* Source data *
[Start of section]
/-- The subtraction of 40 R102 does not wrap for a digit. -/
theorem digit_offset (h : classify ch = .digit) :
    0x30 ≤ ch.toNat ∧ (ch - 0x30#8).toNat = ch.toNat - 0x30 ∧ ch.toNat - 0x30 ≤ 9 := by
  obtain ⟨hlow, hhigh⟩ := (classify_eq_digit_iff ch).1 h
  exact ⟨hlow, BitVec.toNat_sub_of_le hlow, by omega⟩

/-- The index reduction of `letterIndex` does not act on a letter: the code is the table's own entry. -/
theorem letterRom_getElem?_of_letter (h : classify ch = .letter) :
    b.letterRom.toList[ch.toNat - 0x41]? = some (lookup b ch).code := by
  obtain ⟨-, hoffset, hle⟩ := letter_offset ch h
  have hlt : ch.toNat - 0x41 < 26 := by omega
  simp [lookup_of_letter b ch h, Build.readLetter, letterIndex, hoffset, Vector.get_eq_getElem,
    Nat.mod_eq_of_lt hlt, hlt]

/-- The index reduction of `digitIndex` does not act on a digit: the code is the table's own entry. -/
theorem digitRom_getElem?_of_digit (h : classify ch = .digit) :
    b.digitRom.toList[ch.toNat - 0x30]? = some (lookup b ch).code := by
  obtain ⟨-, hoffset, hle⟩ := digit_offset ch h
  have hlt : ch.toNat - 0x30 < 10 := by omega
  simp [lookup_of_digit b ch h, Build.readDigit, digitIndex, hoffset, Vector.get_eq_getElem,
    Nat.mod_eq_of_lt hlt, hlt]

/-- What `found` means (40 R104): the two direct reads always supply a code, the scan where it has
the key. -/
theorem lookup_found_iff :
    (lookup b ch).found = true ↔
      (classify ch = .letter ∨ classify ch = .digit ∨
        (classify ch = .other ∧ ∃ entry ∈ b.punctRom, entry.key = ch)) := by
  cases h : classify ch with
  | letter => simp [lookup_of_letter b ch h]
  | digit => simp [lookup_of_digit b ch h]
  | other => simp [lookup_of_other b ch h, scan_found_iff]

theorem lookup_not_found (h : (lookup b ch).found = false) :
    classify ch = .other ∧ ∀ entry ∈ b.punctRom, entry.key ≠ ch := by
  have hnot := mt (lookup_found_iff b ch).2 (by simp [h])
  cases hc : classify ch with
  | letter => simp [hc] at hnot
  | digit => simp [hc] at hnot
  | other => simpa [hc] using hnot

end

/-- Settles O21: within the class's range the 8-bit subtraction does not wrap, so the index is the
offset from 'A' or '0'. -/
theorem lettersAndDigitsReadDirectly : Obligations.LettersAndDigitsReadDirectly := by
  refine fun b ch => ⟨fun h => ?_, fun h => ?_⟩
  · obtain ⟨hlow, hoffset, hle⟩ := letter_offset ch h
    rw [hoffset]
    exact ⟨hlow, rfl, hle, letterRom_getElem?_of_letter b ch h⟩
  · obtain ⟨hlow, hoffset, hle⟩ := digit_offset ch h
    rw [hoffset]
    exact ⟨hlow, rfl, hle, digitRom_getElem?_of_digit b ch h⟩

/-- Settles O22: the lookup is the scan, which finds the first match or none. -/
theorem otherCharactersTakeFirstMatch : Obligations.OtherCharactersTakeFirstMatch := by
  intro b ch h
  rw [lookup_of_other b ch h]
  exact ⟨scan_of_first_match b ch, scan_of_absent b ch⟩

/-- Settles O23: a lookup that finds nothing is a scan with no key, whose answer is `ERROR_CODE`. -/
theorem foundMeansTableEntry : Obligations.FoundMeansTableEntry := by
  refine fun b ch => ⟨letterRom_getElem?_of_letter b ch, digitRom_getElem?_of_digit b ch,
    lookup_of_other b ch, lookup_found_iff b ch, fun hnot => ?_⟩
  obtain ⟨hother, habsent⟩ := lookup_not_found b ch hnot
  exact ⟨by rw [lookup_of_absent b ch hother habsent], hother, habsent⟩

/-- Settles O24: a lowercase letter is of class other, and the scan does not read `LETTER_ROM`. -/
theorem lowercaseIsNotFolded : Obligations.LowercaseIsNotFolded := by
  intro b letters ch hlow _
  have hother : classify ch = .other := classify_of_lowercase ch hlow
  have hscan : scan { b with letterRom := letters } ch = scan b ch := rfl
  exact ⟨hother, lookup_of_other b ch hother,
    (lookup_of_other _ ch hother).trans (hscan.trans (lookup_of_other b ch hother).symm),
    lookup_of_absent b ch hother⟩

end Sys2Proof.Machine
end

section
/-! A well-formed build as the constraints on it (70 R193), and those of them the encoder's corner cases
rest on. -/

namespace Sys2Proof.Build

variable (b : Build)

theorem wf_iff :
    b.wf = true ↔
      b.directCodesStored = true ∧ b.sourceCodes = true ∧ b.punctQuestion = true ∧
      b.punctProsigns = true ∧ b.punctError = true ∧ b.punctCodesStored = true ∧
      b.punctKeysPrintable = true ∧ b.errorStored = true ∧ b.errorDecodes = true ∧
      b.lettersDecode = true ∧ b.digitsDecode = true ∧ b.punctDecode = true := by
  simp [wf, and_assoc]

section
variable (hwf : b.wf = true)
include hwf

/-- The source's entry for 'A' (40 R110). -/
theorem readLetter_zero_of_wf : b.readLetter 0 = 0x4002#16 := by
  obtain ⟨-, hsource, -⟩ := b.wf_iff.1 hwf
  simp only [sourceCodes, Bool.and_eq_true, beq_iff_eq] at hsource
  exact hsource.1

/-- The first entry keyed 'e' has `ERROR_CODE` (40 R112). -/
theorem firstKeyed_error_of_wf : firstKeyed b.punctRom 0x65#8 = some b.errorCode := by
  obtain ⟨-, -, -, -, herror, -⟩ := b.wf_iff.1 hwf
  simpa [punctError] using herror

/-- Every key is printable ASCII (40 R112). -/
theorem key_printable_of_wf (entry : PunctEntry) (hmem : entry ∈ b.punctRom) :
    0x20 ≤ entry.key.toNat ∧ entry.key.toNat ≤ 0x7E := by
  obtain ⟨-, -, -, -, -, -, hkeys, -⟩ := b.wf_iff.1 hwf
  simpa using List.all_eq_true.1 hkeys entry hmem

end

end Sys2Proof.Build
end

section
/-! The encoder's operations (40 R105, R106): the step that takes a character request, the port after
the operation, and the lookups the rules give as corner cases and examples. -/

namespace Sys2Proof.Machine

/-- A step on a word that the decoder reads as a character request: the operation is performed, or
the reserved byte refused (30 R70). -/
theorem step_of_character_request (operation : Character → Instr) (s : State) (r : Request)
    (rest : List Request) (hr : s.requests = r :: rest)
    (hd : decodeRequest r.word =
      if requestReservedByte r.word = 0#8 then .instr (operation (r.word.extractLsb' 0 8))
      else .rejected .reservedOperand) :
    step s =
      if requestReservedByte r.word = 0#8 then
        exec (operation (r.word.extractLsb' 0 8)) { s with requests := rest, inFlight := some r.port }
      else .refused (.reservedOperand r.word) := by
  rw [step_cons s r rest hr, hd]
  by_cases hbyte : requestReservedByte r.word = 0#8 <;> simp [hbyte]

/-- The port after `char_to_code`. -/
theorem Port.serve_charToCode (b : Build) (d : Nat) (ch : Character) (port : Port) :
    port.serve b d (.charToCode ch) =
      { response := codeResponse d (lookup b ch).code
        outputs := port.outputs ++ [.response (.charToCode ch) (codeResponse d (lookup b ch).code)]
        faults := port.faults } := rfl

/-- The port after `encode`: the event stands before the response. -/
theorem Port.serve_encode (b : Build) (d : Nat) (ch : Character) (port : Port) :
    port.serve b d (.encode ch) =
      { response := successResponse d (lookup b ch).found
        outputs := port.outputs ++
          [.sink (.enc ch (lookup b ch).code),
            .response (.encode ch) (successResponse d (lookup b ch).found)]
        faults := port.faults } := by
  simp [Port.serve, Port.respond, Port.emit]

section
variable (b : Build) (hwf : b.wf = true)
include hwf

/-- A character that is not printable is no key of a well-formed build (40 R112). -/
theorem lookup_of_not_printable (ch : Character) (h : ch.toNat ≤ 0x1F ∨ 0x7F ≤ ch.toNat) :
    lookup b ch = { code := b.errorCode, found := false } := by
  refine lookup_of_absent b ch (classify_of_not_printable ch h) ?_
  rintro entry hmem rfl
  have hkey := b.key_printable_of_wf hwf entry hmem
  omega

/-- The source's own example of a letter (40 R110). -/
theorem lookup_letter_a : lookup b 0x41#8 = { code := 0x4002#16, found := true } := by
  have hindex : letterIndex 0x41#8 = 0 := by decide
  rw [lookup_of_letter b _ (by decide), hindex, b.readLetter_zero_of_wf hwf]

/-- 'e' is found, with `ERROR_CODE` (40 R112). -/
theorem lookup_error_prosign : lookup b 0x65#8 = { code := b.errorCode, found := true } := by
  rw [lookup_of_other b _ (by decide), scan, b.firstKeyed_error_of_wf hwf]

end

/-- The default letter table's entry for 'S' (40 R110). -/
theorem lookup_letter_s (b : Build) (h : usesDefaultTables b = true) :
    lookup b 0x53#8 = { code := 0x0003#16, found := true } := by
  simp only [usesDefaultTables, Bool.and_eq_true, beq_iff_eq] at h
  rw [lookup_of_letter b _ (by decide), Build.readLetter, h.1]
  decide

/-- Settles O27: `char_to_code` is the request with `OP` 00, its service puts the looked-up code in
the response, and the corner cases are those of the lookup. -/
theorem charToCodeAnswersLookup : Obligations.CharToCodeAnswersLookup := by
  refine ⟨?step, ?exec, fun b ch => ⟨?neighbours, ?lowercase, ?absent, ?unprintable, ?first, ?a⟩⟩
  case step =>
    intro s r rest hr hop
    exact step_of_character_request .charToCode s r rest hr (decodeRequest_of_op_zero _ hop)
  case exec =>
    intro s p port ch hf hp
    exact ⟨codeResponse s.draws (lookup s.build ch).code, rfl, rfl,
      by rw [exec_eq_served _ s p port hf hp, Port.serve_charToCode]⟩
  case neighbours => rintro (rfl | rfl | rfl | rfl) <;> exact lookup_of_other b _ (by decide)
  case lowercase => exact fun hlow _ => lookup_of_other b ch (classify_of_lowercase ch hlow)
  case absent => exact fun hother habsent => by rw [lookup_of_absent b ch hother habsent]
  case unprintable => exact fun hwf h => by rw [lookup_of_not_printable b hwf ch h]
  case first =>
    intro j entry hother hj hkey hfirst
    rw [lookup_of_other b ch hother, scan_of_first_match b ch j entry hj hkey hfirst]
  case a => exact fun hwf => by rw [lookup_letter_a b hwf]

/-- Settles O28: `encode` is the request with `OP` 01, its service puts out the event and then the
response, and the corner cases are those of the lookup. -/
theorem encodeDeliversLookup : Obligations.EncodeDeliversLookup := by
  refine ⟨?step, ?exec, fun b ch => ⟨lookup_of_absent b ch, ?direct, lookup_error_prosign b,
    lookup_letter_s b⟩⟩
  case step =>
    intro s r rest hr hop
    exact step_of_character_request .encode s r rest hr (decodeRequest_of_op_one _ hop)
  case exec =>
    intro s p port ch hf hp
    exact ⟨successResponse s.draws (lookup s.build ch).found, rfl, rfl,
      by rw [exec_eq_served _ s p port hf hp, Port.serve_encode]⟩
  case direct =>
    exact fun h => (lookup_found_iff b ch).2 (h.imp_right .inl)
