-- ==== Sys2Proof/Config.lean ====
section
/-! DEFINITION. The open parameters of Table R5, as one record of plain data, with the spec's defaults; the one free value.

NPORTS is the length of the machine's list of ports and RESET an argument of the power-on state (Machine/State.lean). -/

namespace Sys2Proof

/-- The eight registers of a port instance (R21 to R28). -/
inductive PortReg
  | mode | otype | ospeed | pull | idr | odr | afl | afh
  deriving DecidableEq, Repr

/-- The four registers of the external-interrupt controller (R30). -/
inductive ExtiReg
  | rtsr | ftsr | imr | pr
  deriving DecidableEq, Repr

/-- A register of the block, which the engine reads or writes by name: `PORT(p)` or `EXTI` (R7, R60). -/
inductive Reg
  | port (p : Nat) (r : PortReg)
  | exti (r : ExtiReg)
  deriving DecidableEq, Repr

/-- A register of the platform, `PLAT` (R7, R60): the clock control, with one bit per port, and the eight words of vector enables
(Table R61). -/
inductive PlatReg
  | clockControl
  | vectorEnable (k : Fin 8)
  deriving DecidableEq, Repr

/-- Everything that is addressable on the register bus (R60). -/
inductive BusReg
  | block (r : Reg)
  | plat (r : PlatReg)
  deriving DecidableEq, Repr

/-- The place of a port register in a list of eight. -/
def PortReg.idx : PortReg → Fin 8
  | .mode => 0 | .otype => 1 | .ospeed => 2 | .pull => 3 | .idr => 4 | .odr => 5 | .afl => 6 | .afh => 7

/-- The place of an `EXTI` register in a list of four. -/
def ExtiReg.idx : ExtiReg → Fin 4
  | .imr => 0 | .rtsr => 1 | .ftsr => 2 | .pr => 3

/-- Every port register, in the order of Table R61. -/
def PortReg.all : List PortReg := [.mode, .otype, .ospeed, .pull, .idr, .odr, .afl, .afh]

/-- Every `EXTI` register, in the order of Table R61. -/
def ExtiReg.all : List ExtiReg := [.imr, .rtsr, .ftsr, .pr]

/-- Every register of the block, with `nports` ports (R60). -/
def Reg.all (nports : Nat) : List Reg :=
  (List.range nports).flatMap (fun p => PortReg.all.map (Reg.port p)) ++ ExtiReg.all.map Reg.exti

/-- Every register of the platform (R60). -/
def PlatReg.all : List PlatReg := .clockControl :: (List.finRange 8).map .vectorEnable

/-- Every register on the bus (R60). -/
def BusReg.all (nports : Nat) : List BusReg := (Reg.all nports).map .block ++ PlatReg.all.map .plat

/-- `ADDR(block, reg)`: a base for each port instance, fixed offsets within an instance, and the platform's addresses (R60, R61). -/
structure AddrMap where
  portBase     : Vector Nat 15
  portOffset   : Vector Nat 8
  extiBase     : Nat
  extiOffset   : Vector Nat 4
  clockControl : Nat
  vectorEnable : Vector Nat 8
  deriving DecidableEq, Repr

/-- The byte address of a register of the block (R61). -/
def AddrMap.addr (m : AddrMap) : Reg → Nat
  | .port p r => m.portBase.toList.getD p 0 + m.portOffset[r.idx]
  | .exti r => m.extiBase + m.extiOffset[r.idx]

/-- The byte address of a register on the bus, the `PLAT` rows of Table R61 included. -/
def AddrMap.busAddr (m : AddrMap) : BusReg → Nat
  | .block r => m.addr r
  | .plat .clockControl => m.clockControl
  | .plat (.vectorEnable k) => m.vectorEnable[k]

/-- Every address of the register bus. -/
def AddrMap.allAddrs (m : AddrMap) (nports : Nat) : List Nat := (BusReg.all nports).map m.busAddr

/-- R61 and R64: two different registers never share an address, and every address is a multiple of 4. -/
abbrev AddrMap.wf (m : AddrMap) (nports : Nat) : Prop :=
  nports ≤ 15 ∧ (m.allAddrs nports).Nodup ∧ ∀ a ∈ m.allAddrs nports, a % 4 = 0

/-- The default numbers of Table R61 (the spec's own default; from general knowledge there, used by no rule). -/
def AddrMap.default : AddrMap where
  portBase     := Vector.ofFn fun p => 0x40020000 + 0x400 * p.val
  portOffset   := #v[0x00, 0x04, 0x08, 0x0C, 0x10, 0x14, 0x20, 0x24]
  extiBase     := 0x40013C00
  extiOffset   := #v[0x00, 0x08, 0x0C, 0x14]
  clockControl := 0x40023830
  vectorEnable := Vector.ofFn fun k => 0xE000E100 + 4 * k.val

/-- The OPEN rows of Table R5 that stay fixed during a run (R17). A statement about every state holds for every value of them. -/
structure Config where
  /-- `SRC(n)`: the port whose pin `n` feeds line `n` (R39). -/
  src : Vector Nat 16
  /-- `VEC_OF(n)`: the vector that line `n` requests (R194). -/
  vecOf : Vector VectorId 16
  /-- `ISR(v)`: the command list of each vector, the first entry for `v` counting, empty where there is none (R17, R41). -/
  isr : List (VectorId × List Word)
  /-- `LOOP(p, n)` as bit `n` of entry `p`, false where there is no entry (R38). -/
  loop : List PinBits
  /-- `LATCH_GATED_BY_MASK` (R163). -/
  latchGatedByMask : Bool
  /-- `PULL_DOWN_CODE`: the number behind the assembler name `DOWN`; no register rule reads it (R106). -/
  pullDownCode : BitVec 3
  /-- `ADDR(block, reg)`; no register rule reads it (R61). That it is injective and aligned is part of the invariant. -/
  addr : AddrMap
  deriving DecidableEq, Repr

/-- The defaults for tests of 92_eei_decisions.md section 5 (`VEC_OF` as in R194). -/
def Config.default : Config where
  src := Vector.ofFn fun _ => 0
  vecOf := #v[6, 7, 8, 9, 10, 23, 23, 23, 23, 23, 40, 40, 40, 40, 40, 40]
  isr := []
  loop := []
  latchGatedByMask := false
  pullDownCode := 2
  addr := AddrMap.default

/-- FREE VALUE (R195, U10): which of several dispatchable vectors the platform takes when it must take one. Applied to the
state's count of such choices; it has no body, so no proof can know it (log entry 7). -/
opaque Config.vectorChoice : Nat → Nat

end Sys2Proof
end

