-- ==== Sys2Proof/Machine/Flags.lean ====
section
/-! DEFINITION. Pad levels, the edge detector, the four flags of a line, requests and the line state machine. -/

namespace Sys2Proof.Machine

open Sys2Proof

/-- The port of a number; the caller has checked that it is implemented (R74). -/
def State.port (s : State) (p : Nat) : Port := s.ports.getD p ⟨PortRegs.zero, false, 0⟩

/-- `level(p, n)`: the output bit where the pin is looped, else the pad (R38). It does not depend on the clock (D37). -/
def State.level (s : State) (p : Nat) (n : Line) : Bool :=
  if looped s.config p n then bitOf (s.port p).regs.odr n else (s.port p).pad.getLsbD n

/-- `line_in(n) = level(SRC(n), n)` (R39). -/
def State.lineIn (s : State) (n : Line) : Bool := s.level s.config.src[n] n

/-- The `hit` of `EdgeCheck(n, old, new)`, with the mask where `LATCH_GATED_BY_MASK` says so (R163). -/
def edgeLatched (s : State) (n : Line) (old new : Bool) : Bool :=
  let hit := (!old && new && bitOf s.exti.rtsr n) || (old && !new && bitOf s.exti.ftsr n)
  hit && (bitOf s.exti.imr n || !s.config.latchGatedByMask)

/-- A step from `before` to `after` has changed pad levels: `EdgeCheck` runs for every line, and each hit sets its own pending
flag in the same step (R163, R196). -/
def latchEdges (before after : State) : State :=
  { after with exti := { after.exti with
      pr := after.exti.pr ||| ofPins fun n => edgeLatched after n (before.lineIn n) (after.lineIn n) } }

/-- `arm(n) = RTSR[n] or FTSR[n]` (R166). -/
def State.armed (s : State) (n : Line) : Bool := bitOf s.exti.rtsr n || bitOf s.exti.ftsr n

/-- `req(n) = PR[n] and IMR[n]`: a level, not latched anywhere else (R165). -/
def State.requests (s : State) (n : Line) : Bool := bitOf s.exti.pr n && bitOf s.exti.imr n

/-- `VEN[v]` (R37). -/
def State.vectorEnabled (s : State) (v : VectorId) : Bool := s.ven.getLsbD v

/-- The lines whose request reaches an enabled vector: links (2), (3) and (4) of R193. -/
def State.deliverable (s : State) (n : Line) : Bool := s.requests n && s.vectorEnabled s.config.vecOf[n]

/-- The vectors that links (2) to (4) of R193 let through, each once. -/
def State.vectorsUp (s : State) : List VectorId :=
  (((List.finRange 16).filter s.deliverable).map fun n => s.config.vecOf[n]).dedup

/-- Vector `v` is dispatchable: links (2) to (5) of R193. -/
def State.dispatchable (s : State) (v : VectorId) : Bool := s.active.isNone && decide (v ∈ s.vectorsUp)

/-- The states of a line, each a condition on its four flags (Table R166); `cleared` is `enabled`. -/
inductive LineState
  | disabled | armed | enabled | triggered | unmaskedUnarmed | latchedMasked | unreachable
  deriving DecidableEq, Repr

/-- Table R166. -/
def State.lineState (s : State) (n : Line) : LineState :=
  match s.armed n, bitOf s.exti.imr n, bitOf s.exti.pr n with
  | false, false, false => .disabled
  | true, false, false => .armed
  | true, true, false => .enabled
  | true, true, true => .triggered
  | false, true, false => .unmaskedUnarmed
  | true, false, true => .latchedMasked
  | false, _, true => .unreachable

end Sys2Proof.Machine
end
[End of section]
* What you have to do *
Print the material above verbatim, first line through the line containing "exact ⟨hlow, BitVec.toNat_sub_of_le", both included.

* Your response *
/-- The subtraction of 40 R102 does not wrap for a digit. -/
theorem digit_offset (h : classify ch = .digit) :
    0x30 ≤ ch.toNat ∧ (ch - 0x30#8).toNat = ch.toNat - 0x30 ∧ ch.toNat - 0x30 ≤ 9 := by
  obtain ⟨hlow, hhigh⟩ := (classify_eq_digit_iff ch).1 h
  exact ⟨hlow, BitVec.toNat_sub_of_le hlow, by omega⟩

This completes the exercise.